Моцарт и Сальери. Кампания по борьбе с отступлениями от исторической правды и литературные нравы эпохи Андропова - Петр Александрович Дружинин 10 стр.


Они увидели, что ты реальный кандидат на секретаря парткома, ты хорошо зарекомендовал себя как заместитель Ну, можешь ли ты себе представить, что они забыли твои статьи, твое пребывание в «Молодой гвардии», в «Советском писателе» и пр., и пр. Вся эта вакханалия в печати это ловкий ход в литературной борьбе, это заговор не против тебя, а против всех нас, русских патриотов, и под меня копают, методично избивают русских, тех, кто не сломился, кто за могучую державу, кто за стойкую государственность. <> Могут ли они допустить, чтобы ты стал секретарем парткома? Да никогда!153

«Литературная газета» как рупор кампании

Статья Татьяны Толстой стала не только первым разгромом Петелина, но и застрельщиком идеологической кампании по борьбе с отступлениями от исторической правды. Ведь в августе, когда вышли первые номера толстых журналов после июньского пленума ЦК, подобного тона статей еще не было вовсе154. И 5 августа 1983 года А. И. Кондратович (19201984), бывший зам. Твардовского в «Новом мире», в своей статье в газете «Московский литератор» сетовал:

Года два назад я опубликовал в «Литературной газете» статью «Меньше одного процента» Тогда за целый год из 591 появившихся в журналах рецензий было только 3 негативных. 3 из 591! «За целый год!  написал я.  Во всех толстых журналах! Да что же это такое происходит?»

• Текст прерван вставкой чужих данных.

-- ==== Sys2Proof/Machine/CmdQueue.lean ====
section
/-!
DEFINITION. The entrance of the command processor: opcodes and the sizes of their arguments (R37), the checks that lead
to a place in a queue (R33 to R36, R433), refusals (R38), and responses with the mailboxes' holding rule (R34, R39).
-/

namespace Sys2Proof.Machine

/-! ### Ports and opcodes -/

def portNum : Port → Nat
  | .host => 0 | .mgmt => 1 | .console => 2 | .partner => 3 | .slice => 4 | .debug => 5

def portsInOrder : List Port := [.host, .mgmt, .console, .partner, .slice, .debug]

/-- The PG_OWNER class of a port (R30). -/
def portClass (p : Port) : Nat := portNum p + 1

/-- An opcode: number, bytes of its fixed arguments, 1 when more may follow and 2 for an object given under R434. -/
def opcodes : List (Nat × Nat × Nat) :=
  [(0x1001, 0, 0), (0x1002, 6, 0), (0x1003, 8, 0), (0x1004, 6, 0), (0x3001, 16, 0), (0x3002, 4, 1), (0x3003, 8, 2),
    (0x2010, 12, 0), (0x2011, 0, 0), (0x2020, 4, 0), (0x2021, 4, 0), (0x2030, 0, 0), (0x8010, 12, 0), (0x1020, 6, 0),
    (0x1021, 14, 0), (0x1022, 16, 0), (0x2040, 0, 0), (0x8020, 4, 0), (0x4001, 4, 0), (0x4002, 1, 0), (0x4003, 1, 0),
    (0x4004, 2, 0), (0x4005, 1, 0), (0x4006, 16, 0), (0x4007, 13, 0), (0x4008, 13, 0), (0x1030, 4, 0), (0x2050, 0, 0)] ++
  [(0x2051, 1, 0), (0x2052, 0, 0), (0x2053, 20, 0), (0x2054, 4, 0), (0x2055, 0, 0), (0x5010, 8, 2), (0x5011, 0, 0),
    (0x2060, 2, 0), (0x2061, 0, 0), (0x2062, 1, 0), (0x7001, 0, 0), (0x7002, 0, 0), (0x7003, 1, 0), (0x7004, 0, 0),
    (0x1040, 32, 0), (0x1041, 0, 0), (0x1042, 2, 0), (0x5001, 8, 2), (0x5002, 0, 0), (0x6001, 10, 1), (0x6002, 2, 0),
    (0x6003, 0, 1), (0x6004, 8, 2), (0x6005, 32, 0), (0x6006, 1, 0), (0x1050, 0, 0), (0x1051, 6, 0), (0x8030, 4, 0)] ++
  [(0x2070, 0, 0), (0x2080, 0, 0), (0x2081, 1, 0), (0x2082, 0, 0), (0x2083, 0, 0), (0x2084, 0, 0)]

def opcodeInfo (op : Nat) : Option (Nat × Nat) := (opcodes.find? fun e => e.1 == op).map fun e => e.2

/-- Have the arguments the size that the opcode names (R433)? -/
def argsFit (p : Port) (op n : Nat) : Bool :=
  match opcodeInfo op with
  | none => true
  | some (k, v) => if v = 2 then n == (if p = .host then k + 4 else k) else if v = 1 then decide (k ≤ n) else n == k

/-- Is the class of an opcode permitted to a port (R35)? -/
def classPermitted (p : Port) (op : Nat) : Bool :=
  let c := op / 4096
  match p with
  | .host => c != 9
  | .mgmt => [1, 2, 3, 5, 6, 8].contains c
  | .console => [1, 3, 5, 7, 8].contains c
  | .partner => [1, 4, 7].contains c
  | .slice => c == 1
  | .debug => true

/-- The registers of AON that a slice may read: faceplate identity and status, and the identity and status words. -/
def aonForSlice (o : Nat) : Bool := o == 0 || o == 4 || o == 0xC || (decide (0x80 ≤ o) && decide (o < 0xA8))

/-- A slice's own limits (R35, R266, R359, R369): REG_READ of its own window and of AON identity and status, the event log, and
Chuck's public key, attestation and slot information. -/
def sliceMayRead (i op : Nat) (args : List Byte) : Bool :=
  op == 0x1050 || op == 0x1051 || op == 0x1040 || op == 0x1041 || op == 0x1042 || op == 0x1003 && ((numAt args 0 2 == 0x16 && numAt args 2 2 == i) ||
    (numAt args 0 2 == 1 && numAt args 2 2 == 0 && aonForSlice (numAt args 4 4)))

/-- In RECOVERY only HOST and CONSOLE are served, with READ and FIRMWARE (R352). -/
def recoveryServes (p : Port) (op : Nat) : Bool := (p == .host || p == .console) && (op / 4096 == 1 || op / 4096 == 5)

/-- Authority (R35, R266, R352). -/
def authorised (s : State) (m : CmdMsg) : Bool :=
  let op := m.opcode.toNat
  classPermitted m.ctx.port op && (m.ctx.port != .slice || sliceMayRead m.ctx.index.toNat op m.args) &&
    (!s.chk.recovery || recoveryServes m.ctx.port op)

/-! ### Responses (R37, R39) -/

/-- A response message. -/
def responseBytes (op result seq : Nat) (tag : BitVec 64) (data : List Byte) : List Byte :=
  le 2 op ++ le 2 result ++ le 2 data.length ++ le 2 0 ++ le 4 seq ++ le 4 tag.toNat ++ data

/-- A message written into a response area. -/
def writeArea (s : State) (b : Blk) (i : Nat) (m : List Byte) : State :=
  forEach (List.range ((m.length + 3) / 4)) s fun s k => setReg s b i (0x2000 + 4 * k) (numAt m (4 * k) 4)

/-- A response placed in the host's mailbox, or held until RSP_VALID is clear. -/
def hostRespond (s : State) (m : List Byte) : State :=
  if bit (reg s .cmd 0 0x54) 1 || s.cmd.hostHeld != [] then
    { s with cmd := { s.cmd with hostHeld := s.cmd.hostHeld ++ [m] } }
  else setFld (writeArea s .cmd 0 m) .cmd 0x54 1 1 1

/-- The same for a slice's mailbox. -/
def sliceRespond (s : State) (i : Nat) (m : List Byte) : State :=
  if bit (reg s .sw i 0x74) 1 || s.cmd.sliceHeld.any (fun e => e.1 == i) then
    { s with cmd := { s.cmd with sliceHeld := s.cmd.sliceHeld ++ [(i, m)] } }
  else
    let s := writeArea s .sw i m
    setReg s .sw i 0x74 (setBits (reg s .sw i 0x74) 1 1 1)

/-- The tag of an MGMT frame over its first bytes (R34); none when the slot holds no key for it. -/
def mgmtTag (s : State) (body : List Byte) : State × Option (List Byte) :=
  match loadSym s (fld s .cmd 0x4C 0 6) 1 with
  | (s, some k) => (s, some (kmac256 k body 32 (ascii "ASDAR-MGMT")))
  | (s, none) => (s, none)

/-- A response frame, on the port of the command alone (R34); none when its slot holds no key, and the counter, which counts frames
sent, then stands (DEDUCED, assumption 116). -/
def mgmtRespond (s : State) (p : Nat) (r : MgmtReply) (m : List Byte) : State :=
  let (n, _) := nextCounter s
  let body := le 2 2 ++ le 2 0 ++ le 8 n ++ m
  match mgmtTag s body with
  | (s, some t) =>
    let s := (nextCounter s).2
    let w := body ++ t
    let f : Frame :=
      { dst := r.mac, src := portMac s p, vlan := r.vlan, etype := 0x88B5, red := .plain,
        len := frameLen r.vlan.isSome w.length, pdu := .raw w }
    let (vid, pcp) := match r.vlan with
      | some (v, c) => (v.toNat, c.toNat)
      | none => (fldI s .prt p 0x48 0 12, fldI s .prt p 0x48 12 3)
    sendTo s 66 f none vid pcp 4 [{ port := p, pair := pairNum s p }]
  | (s, none) => s

/-- A response sent the way its command came. -/
def respond (s : State) (c : CmdCtx) (m : List Byte) : State :=
  let s := emit s (.response c m)
  match c.port with
  | .host => hostRespond s m
  | .slice => sliceRespond s c.index.toNat m
  | .mgmt => (match c.reply with
    | some r => mgmtRespond s c.index.toNat r m
    | none => s)
  | .partner => linkSend s 1 4 m
  | .console | .debug => s

/-- RSP_VALID cleared by the host: the held response follows. -/
def hostCleared (s : State) : State :=
  match s.cmd.hostHeld with
  | [] => s
  | m :: rest => setFld (writeArea { s with cmd := { s.cmd with hostHeld := rest } } .cmd 0 m) .cmd 0x54 1 1 1

/-- RSP_VALID cleared by a slice. -/
def sliceCleared (s : State) (i : Nat) : State :=
  match s.cmd.sliceHeld.find? fun e => e.1 == i with
  | none => s
  | some (_, m) =>
    let s := { s with cmd := { s.cmd with
      sliceHeld := (s.cmd.sliceHeld.takeWhile fun e => e.1 != i) ++ ((s.cmd.sliceHeld.dropWhile fun e => e.1 != i).drop 1) } }
    let s := writeArea s .sw i m
    setReg s .sw i 0x74 (setBits (reg s .sw i 0x74) 1 1 1)

/-! ### Acceptance (R433) -/

/-- Does the command processor run: its island up and its program started (R352)? -/
def cmdUp (s : State) : Bool := isUp s .security && (s.chk.booted || s.chk.recovery)

/-- A message refused (R38): counted, written as an event, answered without a journal sequence. -/
def refuseMsg (s : State) (m : CmdMsg) (result : Nat) : State :=
  let s := cnt s .cmd 0 (0x60 + 4 * portNum m.ctx.port)
  let s := evt s 0x0410 1 (portClass m.ctx.port + m.ctx.index.toNat * 16) m.opcode.toNat result
  respond s m.ctx (responseBytes m.opcode.toNat result 0 m.ctx.tag [])

/-- Is a port open: its bit of CMD_PORT_EN, debug for DEBUG (R33)? -/
def portOpen (s : State) (p : Port) : Bool := if p = .debug then s.fuse.debug else flag s .cmd 0x40 (portNum p)

/-- The first check of R433 that fails, authentication having been decided; none when the message gets its place. -/
def msgCheck (s : State) (c : CmdCtx) (auth : Bool) (r : RawMsg) : Option Nat :=
  let m : CmdMsg := { ctx := c, opcode := r.opcode, args := r.args }
  if !auth then some rAuthFailed
  else if r.flags ≠ 0 ∨ r.args.length ≠ r.argLen ∨ 4080 < r.argLen ∨ argsFit c.port r.opcode.toNat r.argLen = false then
    some rBadFormat
  else if (opcodeInfo r.opcode.toNat).isNone then some rUnknown
  else if !authorised s m then some rNotAuth
  else if 8 ≤ (s.cmd.queue.filter fun q => q.ctx.port == c.port).length then some rBusy
  else none

/-- Is there a PCIe link: the host port's island up, its reference there, PCIE_PERST_N high (R376, R382, R408)? -/
def hostUp (s : State) : Bool := isUp s .portB && !s.clk.serdes.failed && !s.aon.perst

/-- A message arrives on a port; none of the host without a PCIe link. -/
def arrive (s : State) (c : CmdCtx) (auth : Bool) (r : RawMsg) : State :=
  if !cmdUp s || (c.port == .host && !hostUp s) then s
  else if !portOpen s c.port then emit (cnt s .cmd 0 (0x60 + 4 * portNum c.port)) (.discarded c.port)
  else
    let m : CmdMsg := { ctx := c, opcode := r.opcode, args := r.args, late := s.aon.pf }
    match msgCheck s c auth r with
    | some e => refuseMsg s m e
    | none => { s with cmd := { s.cmd with queue := s.cmd.queue ++ [m] } }

/-- A message from its bytes; a reserved field that is not 0 spoils the header as a flag does. -/
def rawOf (b : List Byte) (args : List Byte) : RawMsg :=
  { opcode := BitVec.ofNat 16 (numAt b 0 2), flags := BitVec.ofNat 16 (Nat.lor (numAt b 2 2) (numAt b 6 2)), argLen := numAt b 4 2,
    tag := BitVec.ofNat 64 (numAt b 8 8), args := args }

/-- The message in a request area. -/
def areaMsg (s : State) (b : Blk) (i : Nat) : RawMsg :=
  let w := ((List.range 1024).map fun k => le 4 (reg s b i (0x1000 + 4 * k))).flatten
  rawOf w (slice w 16 (min (numAt w 4 2) 4080))

/-- GO of the host's mailbox. -/
def mbxGo (s : State) : State :=
  let m := areaMsg s .cmd 0
  arrive s { port := .host, index := 0, tag := m.tag } true m

/-- GO of a slice's mailbox. -/
def sliceGo (s : State) (i : Nat) : State :=
  let m := areaMsg s .sw i
  arrive s { port := .slice, index := BitVec.ofNat 8 i, tag := m.tag } true m

/-- The counter check of R34 and the table after it. -/
def mgmtCounter (s : State) (mac : Mac) (n : Nat) : State × Bool :=
  match s.nv.mgmt.find? fun e => e.1 == mac with
  | some e =>
    if e.2.toNat < n then
      (mgmtStore { s with nv := { s.nv with
        mgmt := s.nv.mgmt.map fun x => if x.1 = mac then (mac, BitVec.ofNat 64 n) else x } }, true)
    else (s, false)
  | none =>
    if s.nv.mgmt.length < 256 then
      (mgmtStore { s with nv := { s.nv with mgmt := s.nv.mgmt ++ [(mac, BitVec.ofNat 64 n)] } }, true)
    else (s, false)

/-- An MGMT command frame from switch port `p` at internal port 66 (R34). The tag is looked for where the header's argument length puts
it, and reserved bytes 2 and 3 are not looked at (DEDUCED, assumption 114). -/
def mgmtFrame (s : State) (p : Nat) (f : Frame) : State :=
  match f.pdu with
  | .raw b =>
    if f.etype ≠ 0x88B5 ∨ numAt b 0 2 ≠ 1 ∨ !isMgmtPort s p ∨ !cmdUp s then s
    else
      let n := 12 + 16 + numAt b 16 2
      let m := rawOf (b.drop 12) (slice b 28 (min (numAt b 16 2) (b.length - 28)))
      let c : CmdCtx := { port := .mgmt, index := BitVec.ofNat 8 p, tag := m.tag, reply := some { mac := f.src, vlan := f.vlan } }
      if !portOpen s .mgmt then arrive s c true m
      else
        match mgmtTag s (b.take n) with
        | (s, some t) =>
          if b.drop n = t then
            let (s, ok) := mgmtCounter s f.src (numAt b 4 8)
            arrive s c ok m
          else arrive s c false m
        | (s, none) => arrive s c false m
  | _ => s

/-! ### Rows -/

def execConsoleMessage (m : RawMsg) (s : State) : Host.Outcome State Fault Refusal :=
  runOn (fun s => arrive s { port := .console, index := 0, tag := m.tag } true m) s

def execDebugMessage (m : RawMsg) (s : State) : Host.Outcome State Fault Refusal :=
  runOn (fun s => arrive s { port := .debug, index := 0, tag := m.tag } true m) s

def execMgmtFrame (p : Fin 64) (f : Frame) (s : State) : Host.Outcome State Fault Refusal := runOn (fun s => mgmtFrame s p.val f) s

end Sys2Proof.Machine
end

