/-- The rows of S_OP with GO run the operation when it is legal; one that is not leaves the state as it was, but for the
command word and PG_OWNER. RING_ENABLE selects the slice and starts its ring anew (R135, R138, R274, R284). The commands of
slices (R283): the operation when it is legal and no background operation names the slice, else STATE. SLC_PART ends other
background operations of the slice and goes on in the background; SLC_FREEZE and a log swap wait for their end; the rest of
the log operations, SLC_RESUME and SLC_RECEIVE end at once; migration, save and restore go on in the background. -/
def Obligations.SliceRowsAndCommands : Prop :=
  (∀ (s : State) (q : Requester) (i : Fin 64),
     (accessible s q .slc 0 (slOff i.val 0x64) = true →
       let runs (k : Instr) (op : Nat) : Prop :=
         ∃ r, exec k s = .next (after s
             ((sliceOp { s with regs := r } i.val op (restoring s i.val)).getD { s with regs := r })) ∧
           sameBut s r (Blk.base .slc 0 + slOff i.val 0x64) (Blk.base .slc 0 + 0x2C)
       runs (.drain q i) 1 ∧ runs (.squash q i) 2 ∧ runs (.freeze q i) 3 ∧ runs (.resume q i) 4 ∧ runs (.logStart q i) 5 ∧
         runs (.logSwap q i) 6 ∧ runs (.logStop q i) 7 ∧ runs (.receive q i) 8) ∧
     ∀ g : Bool, accessible s q .svs 0 0x100 = true →
       let o := if g then 0x11C else 0x10C
       ∃ r, exec (.ringEnable q g i) s = .next (after s (ringEnable { s with regs := r } g i.val)) ∧
         fld { s with regs := r } .svs 0x100 0 6 = i.val ∧ flag { s with regs := r } .svs o 0 = true ∧
         ∀ k, k ≠ Blk.base .svs 0 + 0x100 → k ≠ Blk.base .svs 0 + 0x2C →
           (∀ j, k ≠ bankKey .svs 0 o j) → findK r k = findK s.regs k) ∧
  (∀ (s : State) (c : CmdCtx) (i : BitVec 8),
     let k := i.toNat
     (∀ (mode : BitVec 8) (tmo : BitVec 16),
       answers (.slcPart c i mode tmo) s c 0x4001 (le 1 k ++ le 1 mode.toNat ++ le 2 tmo.toNat) fun x =>
         if 64 ≤ k ∨ 1 < mode.toNat then .done x rState []
         else match sliceOp x k (mode.toNat + 1) (restoring x k) with
           | none => .done x rState []
           | some t =>
             .bg ((t.cmd.bg.filter fun b => b.slice == k).foldl (fun t b => match b.kind with
               | .part _ => t
               | _ => finishBg t b rFailed []) t) k (.part (decide (10000 < tmo.toNat)))) ∧
     (answers (.slcFreeze c i) s c 0x4002 (le 1 k) fun x =>
       match (if 64 ≤ k || bgBusy x k then none else sliceOp x k 3 false) with
       | some t => .waits t (.freeze k)
       | none => .done x rState []) ∧
     (answers (.slcResume c i) s c 0x4003 (le 1 k) fun x =>
       match (if 64 ≤ k || bgBusy x k then none else sliceOp x k 4 false) with
       | some t => .done t rOk []
       | none => .done x rState []) ∧
     (∀ op : BitVec 8, answers (.slcLog c i op) s c 0x4004 (le 1 k ++ le 1 op.toNat) fun x =>
       match (if 2 < op.toNat || 64 ≤ k || bgBusy x k then none else sliceOp x k (5 + op.toNat) false) with
       | some t => if op = 1 then .waits t (.logSwap k) else .done t rOk []
       | none => .done x rState []) ∧
     (answers (.slcReceive c i) s c 0x4005 (le 1 k) fun x =>
       match (if 64 ≤ k || bgBusy x k then none else sliceOp x k 8 false) with
       | some t => .done t rOk []
       | none => .done x rState []) ∧
     (∀ (d : BitVec 8) (flags : BitVec 16) (list : BitVec 64) (count : Word), pairPart s = true →
       answers (.slcMigSend c i d flags list count) s c 0x4006
           (le 1 k ++ le 1 d.toNat ++ le 2 flags.toNat ++ le 8 list.toNat ++ le 4 count.toNat) fun x =>
         if 64 ≤ k || 64 ≤ d.toNat || 3 < flags.toNat || 2097152 < count.toNat || bgBusy x k ||
           !inDram x list.toNat (8 * count.toNat) || !logState (slOf x k) then .done x rState []
         else .bg x k (.migSend d.toNat flags.toNat list.toNat count.toNat 0 0)) ∧
     (∀ (addr : BitVec 64) (n : Word),
       (answers (.slcSave c i addr n) s c 0x4007 (le 1 k ++ le 8 addr.toNat ++ le 4 n.toNat) fun x =>
         if 64 ≤ k || bgBusy x k || (slOf x k).state != .frozen then .done x rState [] else .bg x k (.save addr.toNat n.toNat)) ∧
       (answers (.slcRestore c i addr n) s c 0x4008 (le 1 k ++ le 8 addr.toNat ++ le 4 n.toNat) fun x =>
         if 64 ≤ k || bgBusy x k || (slOf x k).state != .free || !inDram x addr.toNat n.toNat then .done x rState []
         else .bg x k (.restore addr.toNat n.toNat))))

/-- The slice's own rows (R268, R269, R273, R277): a doorbell that keeps the queue within its depth moves SQ_TAIL, any other
is refused with its cause and leaves it; CQ_HEAD moves no further than CQ_TAIL; a parting in DRAIN becomes a SQUASH at its
time-out; a parting, a freezing and a log swap that have ended take their end. Work of slices (R267, R269, R270, R271): a
descriptor that has ended writes its completion entry, moves both pointers and frees its place; a round goes over every slice
in order of its number; a frame goes to the slices in ACTIVE whose address it has, or that take group addresses. A background
operation that has ended ends its command (R280 to R283): SLC_SAVE writes the image when it fits, SLC_RESTORE takes the image,
a migration ends with OK when every record was acknowledged without errors. A slice restored or received stands FROZEN, with
EN set and its device released (R279, R282). -/
def Obligations.SliceEvents : Prop :=
  (∀ (s : State) (i : Fin 64), isUp s .app = true →
     let k := i.val
     let x := slOf s k
     (∀ t : BitVec 16,
       let cause := if windowClosed x then (if x.state = .parting then 3 else 2)
         else if idxDist t x.sqHead < idxDist x.sqTail x.sqHead then 4 else if 2 ^ sqLog2 s k < idxDist t x.sqHead then 1 else 0
       exec (.doorbell i t) s = .next (stepEnd s
         (if cause = 0 then setSl s k { x with sqTail := t }
          else
           let u := irq (swIrq (cnt (setSl s k { x with refuse := cause }) .sw k 0x50) k 3) .slc 5
           if windowClosed x then emit u (.accessFault k (Blk.base .sw k + 0x44)) else u))) ∧
     (∀ h : BitVec 16, exec (.cqHeadWrite i h) s = .next (stepEnd s
       (if windowClosed x then emit s (.accessFault k (Blk.base .sw k + 0x54))
        else if idxDist h x.cqHead ≤ idxDist x.cqTail x.cqHead then setSl s k { x with cqHead := h } else s))) ∧
     exec (.partTimeout i) s = .next (stepEnd s
       (if x.state = .parting ∧ partEnded x = false then
         setSl s k { x with squash := true, blocked := true, desc := none, escalated := true } else s)) ∧
     (x.state = .freezing → x.desc = none →
       exec (.freezeDone i) s = .next (after s
         (irq (slGo (setSl s k { x with busy := false, outst := 0 }) k .frozen) .slc 2))) ∧
     (x.swapping = true → exec (.logSwapDone i) s = .next (after s
         (irq (setSl s k { x with swapping := false, busy := x.state == .freezing }) .slc 3))) ∧
     (partEnded x = true → exec (.partingComplete i) s = .next (after s
         (partFinish (evt (irq (sliceRegsFree (setSl (partWords s k) k { Slice.free with blocked := x.blocked }) k) .slc 1)
           0x0F10 0 k (ofBit x.escalated 0) 0) k x.escalated)))) ∧
  (∀ (s : State), isUp s .app = true →
     (isUp s .memory = true → exec .schedulerRound s = .next (stepEnd s
       (((List.range 64).filter fun i => (findK s.slc.s i).isSome).foldl roundSlice s))) ∧
     (∀ (f : Frame) (dt : Nat), exec (.sliceFrameReceive f dt) s = .next (stepEnd s
       (((List.range 64).filter fun i => (slOf s i).state == .active &&
         (if isMulticast f.dst then bit (slReg s i 0) 5 else slMac s i == f.dst)).foldl
           (fun s i => rqDeliver s i f (stampBefore s dt)) s))) ∧
     ∀ (i : Fin 64) (d : Desc),
       let x := { slOf s i.val with outst := 0 }
       let y := setSl s i.val x
       x.desc = some d → descEnded d = true → (runsUnits x = true ∨ x.state = .freezing) →
       let depth := 2 ^ sqLog2 s i.val
       let e := le 8 d.tag.toNat ++ le 2 x.sqHead.toNat ++ le 1 d.status ++ le 1 ((x.sqHead.toNat / depth + 1) % 2) ++ le 4 d.done
       let z := (dmaWrite y i.val (slReg2 s i.val 0x18 + x.cqTail.toNat % depth * 16) e).1
       exec (.descriptorComplete i) s = .next (stepEnd s
         (swIrq (cnt (setSl z i.val { slOf z i.val with
           desc := none, cqTail := (slOf z i.val).cqTail + 1, sqHead := (slOf z i.val).sqHead + 1 }) .slc 0 (slOff i.val 0x74))
           i.val 1))) ∧
  (∀ (s : State) (i : Fin 64) (b : Bg), s.cmd.bg.find? (fun x => x.slice == i.val) = some b →
     (∀ (addr n : Nat), b.kind = .save addr n →
       let img := saveImage s i.val
       exec (.backgroundComplete i) s = .next (after s
         (if n < img.length || !inDram s addr img.length then finishBg s b rFailed []
          else finishBg (wrBytes s addr img) b rOk []))) ∧
     (∀ (addr n : Nat), b.kind = .restore addr n → ∀ (t : State) (r : Nat),
       restoreEnd s (cmdReq b.msg.ctx) i.val addr n = (t, r) →
       exec (.backgroundComplete i) s = .next (after s (finishBg t b r []))) ∧
     (∀ d flags list count sent errs, b.kind = .migSend d flags list count sent errs → migTotal flags count ≤ sent →
       s.rdn.elade.mig.unacked = [] → s.rdn.elade.mig.waiting = [] →
       exec (.backgroundComplete i) s = .next (after s (finishBg s b (if errs = 0 then rOk else rFailed) [])))) ∧
  (∀ (s : State) (i : Nat), i < 64 →
     let t := slFrozen s i
     (slOf t i).state = .frozen ∧ (slOf t i).busy = false ∧ (slOf t i).blocked = false ∧ bit (slReg t i 0) 0 = true ∧
       (∀ j, j ≠ i → slOf t j = slOf s j) ∧ t.mem = s.mem ∧ t.cmd = s.cmd ∧ t.dec = s.dec)

/-! ### Commands of Spindle, the safety island and the pair -/

/-- The commands of Spindle on its data and its program (R286, R289, R295, R300 to R302): while it runs, forces, SPN_STOP and
SPN_SWITCH wait for the boundary between two cycles (log 95); else they act at once. SPN_LOAD: an image that passes its checks takes
the place of a pending one and nothing else changes; the first check that fails decides the result (R38, R286, R289). A force
holds: after SPN_FORCE with an identifier of a forceable variable the table has an entry of it that agrees with the mask and
value given; data, words and memory are as before (R295). -/
def Obligations.SpindleCommandsRun : Prop :=
  (∀ (s : State) (c : CmdCtx),
     (∀ id : Word, answers (.spnReadVar c id) s c 0x1030 (le 4 id.toNat) fun x =>
       if x.spn.cur.isNone then .done x rState []
       else match findVar (spnImg x) id.toNat, forceVar (spnImg x) id.toNat with
         | some v, _ => .done x rOk (slice x.spn.data v.off (min v.size 4064))
         | none, some (o, n, _) => .done x rOk (slice x.spn.data o n)
         | none, none => .done x rState []) ∧
     (answers (.spnSwitch c) s c 0x2050 [] fun x =>
       if switchLegal x = false then .done x rState []
       else if spnWaits x then .waits x .switch else .done (doSwitch x).1 rOk (doSwitch x).2) ∧
     (∀ mode : BitVec 8, answers (.spnRun c mode) s c 0x2051 (le 1 mode.toNat) fun x =>
       if 1 < mode.toNat ∨ x.spn.state = .noImage ∨ x.spn.state = .running then .done x rState []
       else
         let img := spnImg x
         let data := if mode = 1 then dPut (initData img) (retOff img) (slice x.spn.data (retOff img) (retLen img)) else x.spn.data
         .done { x with spn := { x.spn with state := .running, data := data, inCycle := false, cycleStart := none } } rOk []) ∧
     (answers (.spnStop c) s c 0x2052 [] fun x =>
       if spnWaits x then .waits x .stop
       else .done (if x.spn.state = .fault ∨ x.spn.state = .running then spnHalt x .stopped else x) rOk []) ∧
     (∀ (id : Word) (mask value : BitVec 64),
       answers (.spnForce c id mask value) s c 0x2053 (le 4 id.toNat ++ le 8 mask.toNat ++ le 8 value.toNat) fun x =>
         if spnWaits x then .waits x (.force id mask value)
         else match forceSet x id.toNat mask.toNat value.toNat with
           | some t => .done t rOk []
           | none => .done x rState []) ∧
     (∀ id : Word, answers (.spnUnforce c id) s c 0x2054 (le 4 id.toNat) fun x =>
       if spnWaits x then .waits x (.unforce id)
       else match forceOf x id.toNat with
         | some f => .done (irq { x with spn := { x.spn with force := delK x.spn.force f.1 } } .spn 4) rOk []
         | none => .done x rState []) ∧
     (answers (.spnUnforceAll c) s c 0x2055 [] fun x =>
       if spnWaits x then .waits x .unforceAll
       else .done (if x.spn.force = [] then x else irq { x with spn := { x.spn with force := [] } } .spn 4) rOk []) ∧
     (answers (.spnDiscard c) s c 0x5011 [] fun x =>
       if switchOpen x = true ∨ x.nv.spnPend = none then .done x rState []
       else .done { x with nv := { x.nv with spnPend := none } } rOk [])) ∧
  (∀ (s : State) (c : CmdCtx) (addr : BitVec 64) (len : Word),
     let args := objArgs c addr.toNat len.toNat
     answers (.spnLoad c addr len) s c 0x5010 args fun x =>
       match objOf x (msgOf s c 0x5010 args) with
       | none => .done x rState []
       | some (p, n) =>
         let img := rdBytes x p (min n 0x100001)
         if switchOpen x then .done x rState []
         else if spnImageForm img = false then .done x rFailed []
         else
           let y := (verifyKey x (fld x .chk 0x44 4 2)).1
           if sigOk (verifyKey x (fld x .chk 0x44 4 2)).2 img = false then .done (verifyFailed y) rSignature []
           else if variantOk y (numAt img 12 4) = false then .done y rVariant []
           else if spnDigestOk img = false then .done y rFailed []
           else match poolPlace y [y.nv.cfg, y.nv.spn] n with
             | none => .done y rFailed []
             | some (z, r) => .done { wrBytes z r.addr img with nv := { z.nv with spnPend := some r } } rOk []) ∧
  (∀ (s t : State) (id : Word) (mask value : BitVec 64), forceSet s id.toNat mask.toNat value.toNat = some t →
     (∃ k f, findK t.spn.force k = some f ∧ f.id = id ∧ f.mask &&& mask = mask ∧ f.value &&& mask = value &&& mask) ∧
       t.spn.data = s.spn.data ∧ t.spn.state = s.spn.state ∧ t.mem = s.mem ∧ t.wr = s.wr ∧ t.dec = s.dec ∧ t.out = s.out)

Вы думаете, что-нибудь изменилось после этого моего вопроса? Ничто не шелохнулось, хотя я писал о явлении чрезвычайно тревожном, если угодно о ЧП. В прошлом году в ряде московских журналов вообще не было ни одной критической рецензии. Сплошь одни похвалы и комплименты. Одни шедевры, что ли, выходят у нас теперь из ротационных машин? Как бы не так!

По-прежнему велико число тех, кого почему-то нельзя критиковать. А почему, собственно? И Пушкина, и Льва Толстого, и Маяковского, и Горького в советское время критиковали, а вот Н., видите ли, почему-то ни в коем случае нельзя! Партия призывает подвергать критике в случае необходимости всех, вплоть до министров155.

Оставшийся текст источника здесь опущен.